The task
How do the lines below between the ones holding "entry matches. -/" and "def deliverFrame (s", inclusive, read? Give them again exactly, with no other lines.

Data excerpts
-- ==== Sys2Proof/Machine/Receive.lean ====
section
/-! DEFINITION. The receive engine: synchronizer (42_frame_scanner.md), dispatcher and body handling (43_dispatcher.md). -/

namespace Sys2Proof.Machine

/-- SYNC.SYNC0 (10_state.md R45). -/
def sync0 (s : State) : Byte := s.sync.extractLsb' 0 8

/-- SYNC.SYNC1 (10_state.md R45). -/
def sync1 (s : State) : Byte := s.sync.extractLsb' 8 8

/-- SYNC.SYNC2 (10_state.md R45). -/
def sync2 (s : State) : Byte := s.sync.extractLsb' 16 8

/-- SYNC.HDRLEN (10_state.md R45). -/
def hdrLen (s : State) : Byte := s.sync.extractLsb' 24 8

/-- `rx_ready` (42_frame_scanner.md R221). -/
def rxReady (s : State) : Bool := rxActive s || rxEn s

/-! ## Synchronisation -/

/-- Header byte k taken, the scanner moves on: `rx_hbuf[k] <- b; rx_hcnt <- k + 1; rx_state <- st`. -/
def takeSync (k : Nat) (st : ScanState) (b : Byte) (s : State) : State :=
  { s with rx := { s.rx with hbuf := Memory.write s.rx.hbuf k b, hcnt := k + 1, state := st } }

/-- `hunt(b)` (42_frame_scanner.md R223). -/
def huntByte (b : Byte) (s : State) : State :=
  if b = sync0 s then takeSync 0 .sync2 b s else event .desync s

/-- `restart(b)` (42_frame_scanner.md R226). -/
def restart (b : Byte) (s : State) : State :=
  if resyncFix s && b == sync0 s then takeSync 0 .sync2 b (clearFrame s) else clearFrame s

/-- `sync2(b)` (42_frame_scanner.md R224). RX_EN does not end a matching attempt (R221; log entry 16, DEDUCED, safe). -/
def sync2Byte (b : Byte) (s : State) : State :=
  if b = sync1 s then takeSync 1 .sync3 b s else restart b (event .desync s)

/-- `sync3(b)` (42_frame_scanner.md R225). -/
def sync3Byte (b : Byte) (s : State) : State :=
  if b = sync2 s then takeSync 2 .hdr b s else restart b (event .desync s)

/-! ## Selection (43_dispatcher.md) -/

/-- `order_setup(align)` (43_dispatcher.md R263, R264). -/
def orderSetup (align : Bool) (s : State) : State :=
  let l := s.rx.bodyLen.toNat
  if 4 ≤ l ∨ align = false then
    { s with rx := { s.rx with cls := .order, textLen := l - 4, consume := (l - 4) + 8, state := .body } }
  else
    event .lenErr { s with rx := { s.rx with cls := .skip, consume := l + 4, state := .discard } }

/-- `telem_setup()` (43_dispatcher.md R265). -/
def telemSetup (s : State) : State :=
  let l := s.rx.bodyLen.toNat
  if l = Config.hw.tmBodyBytes then
    { s with rx := { s.rx with cls := .telem, consume := l + 4, state := .body } }
  else
    event .lenErr { s with rx := { s.rx with cls := .telem, consume := l + 4, state := .body, deliver := false } }

/-- `unrec_setup(align)` (43_dispatcher.md R266). -/
def unrecSetup (align : Bool) (s : State) : State :=
  if align then
    event .unrec
      { s with rx := { s.rx with cls := .skip, consume := s.rx.bodyLen.toNat + 4, state := .discard } }
  else event .unrec (clearFrame s)

/-- `info_setup(align)` (43_dispatcher.md R267). -/
def infoSetup (align : Bool) (s : State) : State :=
  { s with rx := { s.rx with
      cls := .info
      consume := if align then s.rx.bodyLen.toNat + 4 else 8
      state := .discard } }

/-- What `classify` selects for an identifier and a message type (43_dispatcher.md R261): a class, or `noClass` where no
entry matches. -/
def classOf (s : State) (msgId : Half) (msgType : Byte) : RxClass :=
  match dtLookup s msgId with
  | none => .noClass
  | some (_, .order) => .order
  | some (_, .telem) => .telem
  | some (_, .dual) => if msgType.getLsbD Config.hw.dualRespBit then .order else .info

/-- `classify()` (43_dispatcher.md R261). -/
def classify (s : State) : State :=
  let s0 := { s with rx := { s.rx with pos := 0 } }
  match classOf s0 s0.rx.msgId s0.rx.msgType with
  | .order => orderSetup (alignOn s0) s0
  | .telem => telemSetup s0
  | .info => infoSetup (alignOn s0) s0
  | .noClass => unrecSetup (alignOn s0) s0
  | .skip => unrecSetup (alignOn s0) s0

/-! ## Header collection and validation -/

/-- What a valid header sets before `classify` (42_frame_scanner.md R229). -/
def headerTaken (f : HdrWords) (s : State) : State :=
  { s with
    rh := f
    cnt := { s.cnt with frames := s.cnt.frames + 1 }
    rx := { s.rx with
      msgId := f.f0.extractLsb' 0 16
      msgType := f.f0.extractLsb' 16 8
      bodyLen := f.f1.extractLsb' 0 16
      crc := crc (Memory.bytes s.rx.hbuf 0 28)
      deliver := true } }

/-- `header_done()` (42_frame_scanner.md R228, R229). -/
def headerDone (s : State) : State :=
  match unpack s.rx.hbuf s.sync with
  | none => clearFrame (event .framing s)
  | some f => classify (headerTaken f s)

/-- `hdr(b)` (42_frame_scanner.md R227). -/
def hdrByte (b : Byte) (s : State) : State :=
  let s1 := { s with rx := { s.rx with hbuf := Memory.write s.rx.hbuf s.rx.hcnt b, hcnt := s.rx.hcnt + 1 } }
  if s1.rx.hcnt = 28 then headerDone s1 else s1

/-! ## Consuming the bytes after the header (43_dispatcher.md) -/

/-- The received trailer `LE32(rx_rcrc[0..4))`. -/
def rcOf (r : Rx) : Word := Memory.word r.rcrc 0

/-- The delivery half of `frame_end` (43_dispatcher.md R272): an order to the slot, a record to the FIFO. -/
def deliverFrame (s : State) : State :=
  match s.rx.cls with
  | .order => deposit (rcOf s.rx) s
  | .telem => if s.rx.deliver then tmAccept (rcOf s.rx) s else s
  | .noClass => s
  | .info => s
  | .skip => s

/-- `frame_end()` (43_dispatcher.md R272). -/
def frameEnd (s : State) : State :=
  if crcCheck s && rcOf s.rx != s.rx.crc then clearFrame (event .crcErr s)
  else clearFrame (deliverFrame s)

/-- Where byte `p` after the header goes in the CRC and the trailer (43_dispatcher.md R270). -/
def bodyCrc (b : Byte) (r : Rx) : Rx :=
  if r.pos < r.consume - 4 then { r with crc := crcStep r.crc b }
  else { r with rcrc := Memory.write r.rcrc (r.pos - (r.consume - 4)) b }

/-- Where byte `p` after the header is stored (43_dispatcher.md R270). -/
def bodyStore (b : Byte) (r : Rx) : Rx :=
  if r.cls = .order then
    if r.pos < 4 then { r with resp := Memory.write r.resp r.pos b }
    else if r.pos < 4 + r.textLen ∧ r.pos - 4 < Config.hw.textMax then { r with text := Memory.write r.text (r.pos - 4) b }
    else r
  else if r.pos < r.bodyLen.toNat ∧ r.pos < Config.hw.tmBodyBytes then { r with tmbody := Memory.write r.tmbody r.pos b }
  else r

/-- The receive state after `body_byte(b)` and before any `frame_end` (43_dispatcher.md R270). -/
def bodyTaken (b : Byte) (r : Rx) : Rx := { bodyStore b (bodyCrc b r) with pos := r.pos + 1 }

/-- `body_byte(b)` (43_dispatcher.md R270). What it does in states outside Inv: log entry 13, DESIGN CHOICE, safe. -/
def bodyByte (b : Byte) (s : State) : State :=
  let s1 := { s with rx := bodyTaken b s.rx }
  if s1.rx.pos = s1.rx.consume then frameEnd s1 else s1

/-- `discard_byte(b)` (43_dispatcher.md R271): the byte itself is not looked at. -/
def discardByte (s : State) : State :=
  let s1 := { s with rx := { s.rx with pos := s.rx.pos + 1 } }
  if s1.rx.pos = s1.rx.consume then clearFrame s1 else s1

/-- `rx_byte(b)`: one RXE step (42_frame_scanner.md R222). -/
def rxByte (b : Byte) (s : State) : State :=
  match s.rx.state with
  | .hunt => huntByte b s
  | .sync2 => sync2Byte b s
  | .sync3 => sync3Byte b s
  | .hdr => hdrByte b s
  | .body => bodyByte b s
  | .discard => discardByte s

/-- One RXE turn: the step of 20_memory.md R102 where it is enabled (a byte is there and `rx_ready` holds); nothing where it
is not, and the byte stays with the environment. -/
def rxeStep (s : State) : State :=
  if rxReady s then
    match s.env.rxStream with
    | [] => s
    | b :: bs => rxByte b { s with env := { s.env with rxStream := bs } }
  else s

end Sys2Proof.Machine
end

Response to the task
entry matches. -/
def classOf (s : State) (msgId : Half) (msgType : Byte) : RxClass :=
  match dtLookup s msgId with
  | none => .noClass
  | some (_, .order) => .order
  | some (_, .telem) => .telem
  | some (_, .dual) => if msgType.getLsbD Config.hw.dualRespBit then .order else .info

/-- `classify()` (43_dispatcher.md R261). -/
def classify (s : State) : State :=
  let s0 := { s with rx := { s.rx with pos := 0 } }
  match classOf s0 s0.rx.msgId s0.rx.msgType with
  | .order => orderSetup (alignOn s0) s0
  | .telem => telemSetup s0
  | .info => infoSetup (alignOn s0) s0
  | .noClass => unrecSetup (alignOn s0) s0
  | .skip => unrecSetup (alignOn s0) s0

/-! ## Header collection and validation -/

/-- What a valid header sets before `classify` (42_frame_scanner.md R229). -/
def headerTaken (f : HdrWords) (s : State) : State :=
  { s with
    rh := f
    cnt := { s.cnt with frames := s.cnt.frames + 1 }
    rx := { s.rx with
      msgId := f.f0.extractLsb' 0 16
      msgType := f.f0.extractLsb' 16 8
      bodyLen := f.f1.extractLsb' 0 16
      crc := crc (Memory.bytes s.rx.hbuf 0 28)
      deliver := true } }

/-- `header_done()` (42_frame_scanner.md R228, R229). -/
def headerDone (s : State) : State :=
  match unpack s.rx.hbuf s.sync with
  | none => clearFrame (event .framing s)
  | some f => classify (headerTaken f s)

/-- `hdr(b)` (42_frame_scanner.md R227). -/
def hdrByte (b : Byte) (s : State) : State :=
  let s1 := { s with rx := { s.rx with hbuf := Memory.write s.rx.hbuf s.rx.hcnt b, hcnt := s.rx.hcnt + 1 } }
  if s1.rx.hcnt = 28 then headerDone s1 else s1

/-! ## Consuming the bytes after the header (43_dispatcher.md) -/

/-- The received trailer `LE32(rx_rcrc[0..4))`. -/
def rcOf (r : Rx) : Word := Memory.word r.rcrc 0

/-- The delivery half of `frame_end` (43_dispatcher.md R272): an order to the slot, a record to the FIFO. -/
def deliverFrame (s : State) : State :=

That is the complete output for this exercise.